High-Protein Recipes for Home Cooking
For those who prefer cooking at home, here are some high-protein recipes to consider:
- Crock Pot Pork Dinner: A no-fuss recipe perfect for cold winter months.
- White Bean and Ham Dinner: Creamy white beans, flavorful ham, and veggies create a cozy and satisfying high-protein dinner.
- Sheet Pan Chicken Thighs and Veggies: Chicken thighs and a variety of veggies cooked on a sheet pan for a tender and crispy meal.
- 20-Minute Dinner with Nourishing Ingredients: A quick and easy lifesaver for busy families.
- Pulled Pork Rice Bowl: Tender pulled pork served with rice, tangy slaw, pickles, and BBQ sauce.
- Simplified Beef Stroganoff: A delicious twist on the traditional recipe.
- One-Pan Veggies with Lean Protein: Requires no marinade and no searing of the meat.
- Meat-and-Potatoes Casserole: Provides protein and veggies in every serving.
- Slow Cooker Butter Chicken: A slow cooker version of a favorite Indian takeout dish.
- Crockpot Pot Roast: Tender beef chuck roast and veggies with a homemade gravy.
- Veggie- and Protein-Loaded Meal: A combination of ingredients perfect for dinner and lunch meal prep.
- Quick Stir-Fry: A sweet, savory, salty, and garlicky dish.
- One Pan Enchiladas: A fast, high-protein dinner with lean ground beef, veggies, black beans, and corn.
- Chicken Salad: A combination of sweet, savory, and tangy flavors.
- Salmon Bowls: A favorite weeknight dinner recipe.
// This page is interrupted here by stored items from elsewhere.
-- ==== Sys2Proof/Machine/Counters.lean ====
section
/-! DEFINITION. The counter unit: the freeze (R305, R333) and the shadow reads that wait for the copy. -/
namespace Sys2Proof.Machine

/-- The live value of a counter; a number that names no counter reads zero. -/
def State.liveCount (s : State) (n : Nat) : Nat := Store.get (fun _ => 0) s.cnt.live n

/-- The shadow value of a counter. -/
def State.shadowCount (s : State) (n : Nat) : Nat := Store.get (fun _ => 0) s.cnt.shadow n

/-- The freeze at a token, when the unit is armed for it (R305, R333) (DEDUCED, log entry 70). -/
def State.freezeAt (s : State) (t : Word) : State :=
  match s.cnt.st with
  | .armed atStep _ =>
    let late := match atStep with | some a => stepAbove t a | none => false
    let hit := match atStep with | some a => decide (t = a) || late | none => true
    if hit then
      { s with cnt := { s.cnt with st := .copying, shadow := s.cnt.live, late := late, fstep := t, freezeFc := s.fc } }
    else s
  | _ => s

/-- Whether counter `n` is in the shadow (R305): copying ends for it at the end of fc floor(n / 4) + 1 after the token. -/
def State.shadowReady (s : State) (n : Nat) : Bool :=
  match s.cnt.st with
  | .copying => decide (s.fc > s.cnt.freezeFc + n / 4 + 1)
  | _ => true

/-- Answers a read of DL_CNT_SHADOW_LO for counter `n` (R14, R305): the requester captures all 64 bits. -/
def State.answerShadow (s : State) (a : Access) (n : Nat) : State :=
  let v := s.shadowCount n
  let s1 : State := { s with pairs := { s.pairs with
    captured := setKey (a.rq, PairId.cntShadow) (BitVec.ofNat 32 (v / 2 ^ 32)) s.pairs.captured } }
  s1.answerRead a (BitVec.ofNat 32 v)

/-- The access of a waiting read. -/
def WaitRead.access (w : WaitRead) : Access :=
  { rq := w.rq, seq := frameSeq w.frame, page := frameAddr w.frame * 4 / 4096, off := frameAddr w.frame * 4 % 4096 }

/-- Sets a read to wait; `data` is what its answer needs of the registers as they stood at the read. -/
def State.waitRead (s : State) (a : Access) (shadow : Bool) (data : Nat) : State :=
  let w : WaitRead := { rq := a.rq, frame := frameOf 1 a.seq a.waddr.toNat 0 data, shadow := shadow }
  { s with port := { s.port with waits := s.port.waits ++ [w] } }

/-- Answers the shadow reads whose counter has been copied. -/
def State.serveShadow (s : State) : State :=
  let due := fun (w : WaitRead) => w.shadow && s.shadowReady (frameData w.frame).toNat
  let s1 : State := { s with port := { s.port with waits := s.port.waits.filter (fun w => !due w) } }
  (s.port.waits.filter due).foldl (fun s w => s.answerShadow w.access (frameData w.frame).toNat) s1

end Sys2Proof.Machine
end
- Turkey Chili: A veggie-loaded chili for crisp days.
- Beef and Lentil Combination: Combines beef with plant-based protein sources like lentils.
- Egg Roll Bowls: Contains plenty of veggies in easy-to-eat shredded form.
- Shredded Chicken for Mexican-Style Recipes: Chicken cooked in the slow cooker or an Instant Pot, perfect for rice and salad bowls.
- One-Pan Zucchini Lasagna: A family-friendly meal featuring zucchini.
- Stuffed Peppers: Personal stuffed peppers filled with nutrients.
- Greek Chicken Meatballs: The highlight of Mediterranean-style bowls.
- Lightened-Up Italian-Inspired Classic: A 30-minute meal with loads of flavor.
- Stir-Fry Noodles: A family-friendly stir-fry dish.
- Beef Stew: A hearty and wholesome beef stew made easily in the crockpot.
- Cheeseburger Soup: A slow cooker recipe that’s fast, simple, comforting, and budget-friendly.
- Sheet Pan Chicken Shawarma: Chicken marinated in warm spices with cauliflower rice and roasted veggies.
- Slow Cooker Peanut Chicken: Tender chicken, vegetables, and spinach in a homemade peanut sauce.
- Sheet Pan Chicken Thighs and Veggies: Chicken thighs and uniform-cut veggies for a satisfying meal.
- One-Skillet Pad Thai-Inspired Recipe: Broccoli slaw, cabbage, and carrots stand in for noodles.
- Beef and Bean Chili: A bright and warming chili perfect for football parties and cozy dinners.
- Sheet Pan Salmon: A fast, balanced, and delicious option.
- High-Protein Grilled Skewers: Inspired by Korean BBQ flavors.
Meeting Daily Protein Goals
To achieve a goal of 100 grams of protein per day, plan for three daily meals with approximately 30 grams of protein each. Supplement these meals with at least one snack that provides about 10 grams of protein, such as Greek yogurt, cottage cheese, or a protein bar.
Frequently Asked Questions
What are the best high-protein breakfast ideas?
Foods like breakfast meats, eggs, Greek yogurt, protein powder, and oats can help increase the protein content in breakfast recipes, aiming for 15 to 25 grams of protein per serving.